Please, could you comment Turkish central bank' interest rate decision?
Keeping interest rates unchanged at 8.5% was in-line with consensus expectations shared by investors and analysts alike. It showcases the central bank’s iteration that Turkey’s current monetary policy is adequate to aid the necessary economic recovery following the latest devastating earthquake.
Natural disasters have left Turkish residents dismantled yet again, fueling further depreciation to its eroded currency. We’ve witnessed the USD/TRY printing modest gains following the decision, weakening the battered lira ahead of the upcoming presidential election. Currently run by Erdogan, which received quite the criticism for the central bank’s increasingly-hawkish monetary policy, Turkey’s crisis may deepen further should he be re-elected.
Future supply-demand imbalances driven by earthquakes are being eyed by the CBRT; it is key for the nation’s central bank to keep an eye out on Turkey’s financial situation to avoid any further deterioration.
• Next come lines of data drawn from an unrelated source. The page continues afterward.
theorem execMigration_keeps {s0 s : State} (h : Keeps s0 s) (a_port : Fin 8) (a_cls : Fin 5) :
    Answers s0 (execMigration a_port a_cls s) := by
  refine ⟨_, rfl, ?_⟩
  extract_lets -merge -useContext -underBinder +onlyGivenNames x0
  split
  · exact h
  · refine Keeps.ite (fun _ => ?_) (fun _ => ?_)
    · extract_lets -merge -useContext -underBinder +onlyGivenNames x3
      have h3 : Keeps s0 x3 := by
        unfold x3
        refine State.setQueue_keeps ?_ _ _ _
        exact h
      extract_lets -merge -useContext -underBinder +onlyGivenNames x4
      have h4 : Keeps s0 x4 := by
        unfold x4
        refine State.setNet_keeps ?_ _
        refine State.bump_keeps ?_ _
        exact h3
      extract_lets -merge -useContext -underBinder +onlyGivenNames x5
      have h5 : Keeps s0 x5 := by
        unfold x5
        refine Keeps.ite (fun _ => ?_) (fun _ => ?_)
        · refine State.wr_keeps ?_ _ _
          exact h4
        · exact h4
      refine State.spillCheck_keeps ?_ 
      exact h5
    · extract_lets -merge -useContext -underBinder +onlyGivenNames x6
      have h6 : Keeps s0 x6 := by
        unfold x6
        refine State.setQueue_keeps ?_ _ _ _
        exact h
      extract_lets -merge -useContext -underBinder +onlyGivenNames x7
      have h7 : Keeps s0 x7 := by
        unfold x7
        refine State.bump_keeps ?_ _
        exact h6
      extract_lets -merge -useContext -underBinder +onlyGivenNames x8
      have h8 : Keeps s0 x8 := by
        unfold x8
        refine State.setNet_keeps ?_ _
        exact h7
      extract_lets -merge -useContext -underBinder +onlyGivenNames x9
      have h9 : Keeps s0 x9 := by
        unfold x9
        refine Keeps.ite (fun _ => ?_) (fun _ => ?_)
        · exact h7
        · refine State.post_keeps ?_ _ _ _ _ _ _ _ _
          refine State.raise_keeps ?_ _ _
          exact h8
      refine State.spillCheck_keeps ?_ 
      exact h9

theorem execStoreReadback_keeps {s0 s : State} (h : Keeps s0 s) (a_port : Fin 8) (a_cls : Fin 5) (a_ecc : Sys2Proof.ReadEcc) :
    Answers s0 (execStoreReadback a_port a_cls a_ecc s) := by
  refine ⟨_, rfl, ?_⟩
  extract_lets -merge -useContext -underBinder +onlyGivenNames x0
  refine Keeps.ite (fun _ => ?_) (fun _ => ?_)
  · extract_lets -merge -useContext -underBinder +onlyGivenNames x1
    have h1 : Keeps s0 x1 := by
      unfold x1
      refine State.ddrEcc_keeps ?_ _
      exact h
    extract_lets -merge -useContext -underBinder +onlyGivenNames x2
    have h2 : Keeps s0 x2 := by
      unfold x2
      split
      · refine State.setQueue_keeps ?_ _ _ _
        refine State.bump_keeps ?_ _
        exact h1
      · refine State.setQueue_keeps ?_ _ _ _
        exact h1
    refine State.storeFullCheck_keeps ?_ 
    exact h2
  · exact h

theorem execStoreCfgWrite_keeps {s0 s : State} (h : Keeps s0 s) (a_size : Bool) (a_v : Sys2Proof.Word) :
    Answers s0 (execStoreCfgWrite a_size a_v s) := by
  refine ⟨_, rfl, ?_⟩
  refine Keeps.ite (fun _ => ?_) (fun _ => ?_)
  · extract_lets -merge -useContext -underBinder +onlyGivenNames x0
    have h0 : Keeps s0 x0 := by
      unfold x0
      refine Keeps.ite (fun _ => ?_) (fun _ => ?_)
      · refine State.wr_keeps ?_ _ _
        exact h
      · refine State.wr_keeps ?_ _ _
        exact h
    refine State.setNet_keeps ?_ _
    exact h0
  · exact h

theorem execBufMarksWrite_keeps {s0 s : State} (h : Keeps s0 s) (a_spill : Bool) (a_v : Sys2Proof.Word) :
    Answers s0 (execBufMarksWrite a_spill a_v s) := by
  refine ⟨_, rfl, ?_⟩
  extract_lets -merge -useContext -underBinder +onlyGivenNames x0
  extract_lets -merge -useContext -underBinder +onlyGivenNames x1
  extract_lets -merge -useContext -underBinder +onlyGivenNames x2
  refine Keeps.ite (fun _ => ?_) (fun _ => ?_)
  · refine State.spillCheck_keeps ?_ 
    refine State.setNet_keeps ?_ _
    refine State.wr_keeps ?_ _ _
    exact h
  · refine State.setNet_keeps ?_ _
    exact h

theorem State.storeRegionCheck_keeps {s0 s : State} (h : Keeps s0 s)  :
    Keeps s0 (State.storeRegionCheck s) := by
  unfold State.storeRegionCheck
  refine Keeps.ite (fun _ => ?_) (fun _ => ?_)
  · refine State.setNet_keeps ?_ _
    exact h
  · exact h

theorem execDdrTrainingDone_keeps {s0 s : State} (h : Keeps s0 s) (a_fail : Option (Fin 6)) :
    Answers s0 (execDdrTrainingDone a_fail s) := by
  refine ⟨_, rfl, ?_⟩
  refine Keeps.ite (fun _ => ?_) (fun _ => ?_)
  · split
    · refine State.storeRegionCheck_keeps ?_ 
      refine State.raise_keeps ?_ _ _
      refine State.wr_keeps ?_ _ _
      exact h
    · refine State.raise_keeps ?_ _ _
      refine State.wr_keeps ?_ _ _
      exact h
  · exact h

theorem execQuietPeriodEnd_keeps {s0 s : State} (h : Keeps s0 s)  :
    Answers s0 (execQuietPeriodEnd s) := by
  refine ⟨_, rfl, ?_⟩
  split
  · refine Keeps.ite (fun _ => ?_) (fun _ => ?_)
    · exact h
    · refine State.setNet_keeps ?_ _
      exact h
  · exact h

theorem State.setRing_keeps {s0 s : State} (h : Keeps s0 s) (a_f : Sys2Proof.Machine.RingSt → Sys2Proof.Machine.RingSt) :
    Keeps s0 (State.setRing s a_f) := by
  unfold State.setRing
  refine Keeps.mk_upd ?_ rfl
  exact h

theorem State.setSide_keeps {s0 s : State} (h : Keeps s0 s) (a_port : ℕ) (a_f : Sys2Proof.Machine.RingSide → Sys2Proof.Machine.RingSide) :
    Keeps s0 (State.setSide s a_port a_f) := by
  unfold State.setSide
  refine State.setRing_keeps ?_ _
  exact h

theorem State.ringPost_keeps {s0 s : State} (h : Keeps s0 s) (a_ty : ℕ) (a_irq : ℕ) (a_flags : ℕ) (a_w4 : Sys2Proof.Word) (a_w5 : Sys2Proof.Word) (a_w6 : Sys2Proof.Word) (a_w7 : Sys2Proof.Word) :
    Keeps s0 (State.ringPost s a_ty a_irq a_flags a_w4 a_w5 a_w6 a_w7) := by
  unfold State.ringPost
  refine State.post_keeps ?_ _ _ _ _ _ _ _ _
  refine State.raise_keeps ?_ _ _
  exact h

theorem State.ringBroken_keeps {s0 s : State} (h : Keeps s0 s) (a_port : ℕ) :
    Keeps s0 (State.ringBroken s a_port).2 := by
  unfold State.ringBroken
  refine Keeps.ite2 (fun _ => ?_) (fun _ => ?_)
  · refine Keeps.pair2 ?_
    refine State.bump_keeps ?_ _
    refine State.setSide_keeps ?_ _ _
    exact h
  · refine Keeps.pair2 ?_
    exact h

theorem State.portBroken_keeps {s0 s : State} (h : Keeps s0 s) (a_port : ℕ) (a_cause : ℕ) :
    Keeps s0 (State.portBroken s a_port a_cause) := by
  unfold State.portBroken
  refine Keeps.ite (fun _ => ?_) (fun _ => ?_)
  · exact h
  · extract_lets -merge -useContext -underBinder +onlyGivenNames x0
    have h0 : Keeps s0 x0 := by
      unfold x0
      refine State.setRing_keeps ?_ _
      exact h
    extract_lets -merge -useContext -underBinder +onlyGivenNames x1
    extract_lets -merge -useContext -underBinder +onlyGivenNames x2
    have h2 : Keeps s0 x2 := by
      unfold x2
      refine State.ringPost_keeps ?_ _ _ _ _ _ _ _
      exact h0
    extract_lets -merge -useContext -underBinder +onlyGivenNames x3
    have h3 : Keeps s0 x3 := by
      unfold x3
      refine State.ringBroken_keeps ?_ _
      exact h2
    refine State.originateTwo_keeps ?_ _ _ _ _ _ _ _
    exact h3

theorem State.portHeals_keeps {s0 s : State} (h : Keeps s0 s) (a_port : ℕ) :
    Keeps s0 (State.portHeals s a_port) := by
  unfold State.portHeals
  refine Keeps.ite (fun _ => ?_) (fun _ => ?_)
  · refine State.setRing_keeps ?_ _
    exact h
  · exact h

theorem State.couplerCheck_keeps {s0 s : State} (h : Keeps s0 s)  :
    Keeps s0 (State.couplerCheck s) := by
  unfold State.couplerCheck
  extract_lets -merge -useContext -underBinder +onlyGivenNames x0
  refine Keeps.ite (fun _ => ?_) (fun _ => ?_)
  · exact h
  · extract_lets -merge -useContext -underBinder +onlyGivenNames x1
    have h1 : Keeps s0 x1 := by
      unfold x1
      refine State.setRing_keeps ?_ _
      exact h
    refine Keeps.ite (fun _ => ?_) (fun _ => ?_)
    · refine State.ringPost_keeps ?_ _ _ _ _ _ _ _
      exact h1
    · exact h1

theorem State.setLink_keeps {s0 s : State} (h : Keeps s0 s) (a_n : ℕ) (a_f : Sys2Proof.Machine.LinkSt → Sys2Proof.Machine.LinkSt) :
    Keeps s0 (State.setLink s a_n a_f) := by
  unfold State.setLink
  refine State.setNet_keeps ?_ _
  exact h

theorem State.linkTo_keeps {s0 s : State} (h : Keeps s0 s) (a_n : ℕ) (a_st : ℕ) :
    Keeps s0 (State.linkTo s a_n a_st) := by
  unfold State.linkTo
  refine State.setLink_keeps ?_ _ _
  exact h

theorem State.fpFail_keeps {s0 s : State} (h : Keeps s0 s) (a_port : ℕ) (a_check : ℕ) (a_item : ℕ) (a_value : Sys2Proof.Word) (a_counter : ℕ) :
    Keeps s0 (State.fpFail s a_port a_check a_item a_value a_counter) := by
  unfold State.fpFail
  refine State.qualFail_keeps ?_ _ _ _ _ _
  refine State.raise_keeps ?_ _ _
  exact h

theorem State.emptyPort_keeps {s0 s : State} (h : Keeps s0 s) (a_port : ℕ) :
    Keeps s0 (State.emptyPort s a_port) := by
  unfold State.emptyPort
  extract_lets -merge -useContext -underBinder +onlyGivenNames x0
  extract_lets -merge -useContext -underBinder +onlyGivenNames x1
  have h1 : Keeps s0 x1 := by
    unfold x1
    refine Keeps.foldl ?_ (fun y2 a2 h2 => ?_)
    · exact h
    · refine State.setQueue_keeps ?_ _ _ _
      exact h2
  refine State.storeFullCheck_keeps ?_ 
  refine State.spillCheck_keeps ?_ 
  refine State.bumpBy_keeps ?_ _ _
  refine State.setSending_keeps ?_ _ _
  exact h1

theorem State.linkFail_keeps {s0 s : State} (h : Keeps s0 s) (a_port : ℕ) (a_cause : ℕ) :
    Keeps s0 (State.linkFail s a_port a_cause) := by
  unfold State.linkFail
  refine State.fpFail_keeps ?_ _ _ _ _ _
  refine State.linkTo_keeps ?_ _ _
  exact h

theorem State.linkLeaveUp_keeps {s0 s : State} (h : Keeps s0 s) (a_port : ℕ) (a_cause : ℕ) (a_dest : ℕ) :
    Keeps s0 (State.linkLeaveUp s a_port a_cause a_dest) := by
  unfold State.linkLeaveUp
  extract_lets -merge -useContext -underBinder +onlyGivenNames x0
  extract_lets -merge -useContext -underBinder +onlyGivenNames x1
  have h1 : Keeps s0 x1 := by
    unfold x1
    refine State.bump_keeps ?_ _
    refine State.setLink_keeps ?_ _ _
    exact h
  extract_lets -merge -useContext -underBinder +onlyGivenNames x2
  have h2 : Keeps s0 x2 := by
    unfold x2
    refine State.post_keeps ?_ _ _ _ _ _ _ _ _
    refine State.raise_keeps ?_ _ _
    exact h1
  refine State.couplerCheck_keeps ?_ 
  refine State.portBroken_keeps ?_ _ _
  refine State.emptyPort_keeps ?_ _
  exact h2

theorem State.linkStart_keeps {s0 s : State} (h : Keeps s0 s) (a_port : ℕ) :
    Keeps s0 (State.linkStart s a_port) := by
  unfold State.linkStart
  refine State.setLink_keeps ?_ _ _
  exact h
Some light in the dark, industrial production is on the rise and employment is growing, so it’s important to hone this momentum to secure some recovery in the foreseeable future. This will be pivotal not only on a national perspective but also on the macro scale. Turkey is the physical bridge between Asia and Europe, and the robustness of its bilateral relations with the European Union and NATO are significant for the country’s economic welfare and that of its allies.
BITmarkets sends its extended support to its Turkish traders and investors in such troubling times, and we hope that the coming years will be more economically-prosperous.